Segment Start: Exercise data

-- ==== Sys2Proof/Machine/PortTypes.lean ====
section
/-!
DEFINITION. The data of chapters 06 to 08: ports, quench comparators, curve units, meters, sessions and receipts,
retry memory and segments. What a register shows is in the register file; these types hold the rest.
-/

namespace Sys2Proof.Machine

/-- What a port keeps of a passed identity step (R137, R203 to R205). Units are the record's. -/
structure IdPass where
  idtag : DWord
  anon : Bool
  maker : Word
  serial : List Byte
  digest : List Byte
  hub : Bool
  srcCap : Bool
  cap : Nat
  capTol : Nat
  leakG : Nat
  leakTol : Nat
  vMin : Nat
  vMax : Nat
  iCont : Nat
  iPeak : Nat
  iSrc : Nat
  tPeak : Nat
  tPre : Nat
  /-- An override token was applied (R147). -/
  override : Bool
  deriving DecidableEq, Repr, Inhabited

/-- The peer exchange of a COUPLING port and the peer knowledge of an INLET port (R226, R227, R568). -/
structure Peer where
  /-- INLET: a transaction to 0x5D has come since the port last entered DETACHED. -/
  known : Bool
  /-- INLET: NOTICE ENERGISED received since the port last became ready. -/
  energised : Bool
  /-- COUPLING: the peer exchange of this IDENTIFY is running. -/
  polling : Bool
  /-- Tick of the next STATUS read. -/
  next : Nat
  /-- Failures of the running STATUS or NOTICE. -/
  fails : Nat
  /-- Tick of the 500 ms limit. -/
  deadline : Nat
  /-- NOTICE value to be written, 0 for none: 1 PRECHARGING, 2 ENERGISED, 3 OPENING. -/
  notice : Nat
  deriving DecidableEq, Repr, Inhabited

/-- The measurement a port makes in PRECHARGE (R207 to R210, R563). -/
structure Precharge where
  vref : Int
  t20 : Option Nat
  t60 : Option Nat
  /-- A sample was skipped between entry and t60. -/
  skipCap : Bool
  /-- A sample was skipped between the first above 0.8·Vref and the ready sample. -/
  skipLeak : Bool
  /-- A sample above 0.8·Vref has come. -/
  leakOn : Bool
  leakSum : Int
  leakCount : Nat
  /-- Previous valid sample: its timestamp and outlet voltage. -/
  prev : Option (Nat × Int)
  /-- C_meas once t60 is fixed. -/
  cMeas : Nat
  /-- Segment and outlet exchanged (R224, R263). -/
  swapped : Bool
  /-- No signature required because the feed logic closes the port (R263). -/
  fromFeed : Bool
  deriving DecidableEq, Repr, Inhabited

/-- A lock that SAF has to write into the lock table (R251, R252). -/
structure LockDue where
  /-- Device time of the entry into LOCKED. -/
  time : Nat
  idtag : DWord
  anon : Bool
  /-- Cause of the trip that exhausted the retries. -/
  cause : Nat
  deriving DecidableEq, Repr, Inhabited

/-- A pair of the retry memory (R247, R250). -/
structure RetryPair where
  port : Fin 24
  idtag : DWord
  count : Nat
  /-- Timestamp of the most recent counted trip. -/
  last : Nat
  /-- MEM_WIN of its port as cast (R247), s. -/
  win : Nat
  deriving DecidableEq, Repr

/-- A port sequencer's hidden state. STATE, CAUSE, PHASE and the status bits are in PORT_STAT. -/
structure Port where
  /-- A fabric TRIP, QUENCH or INHIBIT flag is held at 1 for the port (R185): by its port slice, by the global slice. -/
  fabInhibit : Bool
  fabInhibitG : Bool
  /-- A fabric WARN flag is held at 1 for the port (R185): by its port slice, by the global slice. -/
  fabWarn : Bool
  fabWarnG : Bool
  /-- Seating broken since the port last entered SEATED (R195). -/
  seatBroken : Bool
  /-- Local tick of entry into the present state. -/
  tEntry : Nat
  /-- Local tick of the last entry into OPENING or TRIPPED (R220, R221). -/
  tOpen : Nat
  pass : Option IdPass
  /-- IDTAG of the last identity step that ended in IDENTIFY (R138, R142); zero before any. -/
  tag : DWord
  /-- The present IDENTIFY waits for no identity step: its step has passed, or it keeps the pass (R196, R203). -/
  stepDone : Bool
  peer : Peer
  pre : Precharge
  /-- Weld voltage check due at this tick (R220). -/
  weldDue : Option Nat
  /-- M and P were confirmed off since the last opening (R219). -/
  offRail : Bool
  /-- Timestamp of the first of the present run of samples above WELD_I (R219). -/
  weldRun : Option Nat
  /-- The weld current check has failed in this opening (R218). -/
  weldFail : Bool
  /-- Local tick at which the link was found down (R218). -/
  downAt : Option Nat
  /-- Local tick at which the back-off ends. -/
  backoffEnd : Nat
  /-- The back-off has ended and the port waits in BACKOFF (R256, R195). -/
  backoffDone : Bool
  /-- Local tick at which the port's own fresh debounce began (R230). -/
  redebounce : Option Nat
  /-- Timestamp of the trip or open cause the port acted on last, the state that it left for it, and, of a trip, what its
  pair of the retry memory and PORT_RSTAT were before (R229). -/
  causeTs : Nat
  fromState : Nat
  pairWas : Option RetryPair
  rstatWas : Word
  /-- INLET without a peer: tick since which the inlet has been above 60 V and steady, and the voltage then (R568). -/
  steady : Option (Nat × Int)
  /-- The peer of a HUB COUPLING port has taken NOTICE PRECHARGING in this IDENTIFY (R227). -/
  peerOk : Bool
  /-- INLET: the port is ready (R224, R226). -/
  inletReady : Bool
  /-- The port has entered WELDED and SAF has not applied the weld policy yet (R223). -/
  weldPol : Bool
  /-- The port has entered LOCKED by exhausted retries and its lock is not written yet (R251). -/
  lockDue : Option LockDue
  /-- The device waits for a receipt slot, and RECEIPT_RING_FULL has been raised (R293). -/
  slotWait : Bool
  /-- Timestamp of the sample of a quench trip whose off-command frame has not started yet (R512). -/
  offDue : Option Nat
  deriving DecidableEq, Repr, Inhabited

/-- The quench comparators of a port (R236, R237). -/
structure Quench where
  /-- Samples, newest first, up to 33, in mA. -/
  hist : List Int
  /-- The di/dt estimate of the last sample, mA/µs. -/
  slope : Int
  /-- Timestamp of the last sample. -/
  ts : Nat
  /-- The bits of the last 15 cycles of MCLK, newest first (R394). -/
  bits : List Bool
  runPos : Nat
  runNeg : Nat
  runLet : Nat
  deriving DecidableEq, Repr, Inhabited

/-- A curve unit (R242, R243). -/
structure Curve where
  /-- Band counters, in sweeps. -/
  count : Vector Nat 8
  /-- Bands that have tripped and whose counter has not returned to 0 (COOL = 1). -/
  tripped : Vector Bool 8
  deriving DecidableEq, Repr, Inhabited

/-- What a meter has summed up, with the peaks and gaps of its session and whether it stands in a gap. -/
structure MeterTotals where
  eOut : Nat
  eIn : Nat
  qOut : Nat
  qIn : Nat
  gap : Nat
  peakOut : Nat
  peakIn : Nat
  sPeakOut : Nat
  sPeakIn : Nat
  sGaps : Nat
  inGap : Bool
  deriving DecidableEq, Repr, Inhabited

/-- A port's meter (R273 to R276). Energy is counted in µW·ticks, charge in mA·ticks, so that nothing is lost. -/
structure Meter where
  eOut : Nat
  eIn : Nat
  qOut : Nat
  qIn : Nat
  gap : Nat
  /-- Timestamp of the last sample pair. -/
  ts : Nat
  any : Bool
  inGap : Bool
  /-- Power of the last valid sample pair, µW (signal space entry 0x005 + 8p). -/
  power : Int
  /-- Length of the present gap, ticks. -/
  gapLen : Nat
  /-- Metered current of the last sample pair, mA: 0 where that is invalid. -/
  lastI : Int
  /-- The sums without the last sample pair: what a checkpoint at its timestamp holds (R279). -/
  prior : MeterTotals
  peakOut : Nat
  peakIn : Nat
  /-- CP_SEQ of the last checkpoint since cast. -/
  cpSeq : Nat
  /-- Tick until which a checkpoint is being written (R280). -/
  cpBusy : Nat
  /-- What the copy that the last checkpoint was written into held before. -/
  cpOld : List Byte
  /-- Number m of the next periodic checkpoint tick. -/
  cpNext : Nat
  /-- T_CP of the checkpoint that a recast loaded the meter from: the interval up to the first sample is a gap (R284). -/
  loaded : Option Nat
  session : Option Session
  deriving DecidableEq, Repr, Inhabited

/-- Receipts in the making (R290, R291). -/
structure Receipts where
  /-- Closed sessions not yet being signed, in order of T_END. -/
  waiting : List Closing
  /-- The receipt being signed: its close and bytes 0 to 175. -/
  signing : Option (Closing × List Byte)
  /-- Signed receipts not yet in the ring: 240 bytes each. -/
  signed : List (Closing × List Byte)
  /-- Number of the second of device time in which the mirror was last written (R282). -/
  mirrored : Nat
  /-- An accepted RCPT_ACK is not in the ring control block yet (R294). -/
  ackDue : Bool
  deriving DecidableEq, Repr, Inhabited

/-- An open recovery interval (R254). -/
structure Interval where
  port : Fin 24
  start : Nat
  cause : Nat
  deriving DecidableEq, Repr

/-- A segment's hold, feed logic and early warning (R254 to R271). The status bits are in SAF_SEGs_STAT. -/
structure Segment where
  intervals : List Interval
  /-- Ports that a released hold still has to let go, in the order in which their back-offs ended (R257). -/
  heldPorts : List (Fin 24)
  /-- Tick at which the next held port is released. -/
  nextRelease : Option Nat
  /-- Time of the running switch's trigger (R263). -/
  t0 : Nat
  /-- Trigger: 1 entry lost, 2 LOSS cell, 3 command, 4 revert. -/
  trigger : Nat
  /-- The entry the running switch leaves. -/
  old : Option (Fin 4)
  /-- Entries tried in the running switch. -/
  tried : List (Fin 4)
  /-- The entry being closed. -/
  target : Option (Fin 4)
  /-- Since when each entry has been available without interruption. -/
  avail : Vector (Option Nat) 4
  /-- LOSS cell flag in the last sweep. -/
  lossPrev : Bool
  /-- Vseg of the last sweeps, newest first, in mV. -/
  vHist : List Int
  /-- Since when the release conditions of SEGWARNs have held. -/
  calmSince : Option Nat
  /-- First port, second port and second cause of the hold last set (R255, R272). -/
  holdFirst : Nat
  holdSecond : Nat
  holdCause : Nat
  /-- Cause of the last assertion of SEGWARNs (R272). -/
  warnCause : Nat
  deriving DecidableEq, Repr, Inhabited

end Sys2Proof.Machine
end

Segment End: Exercise data

■ Instructions to follow: Search the entries for the string "logic" and copy each line where it occurs.

■ Response below:
  /-- No signature required because the feed logic closes the port (R263). -/
/-- A segment's hold, feed logic and early warning (R254 to R271). The status bits are in SAF_SEGs_STAT. -/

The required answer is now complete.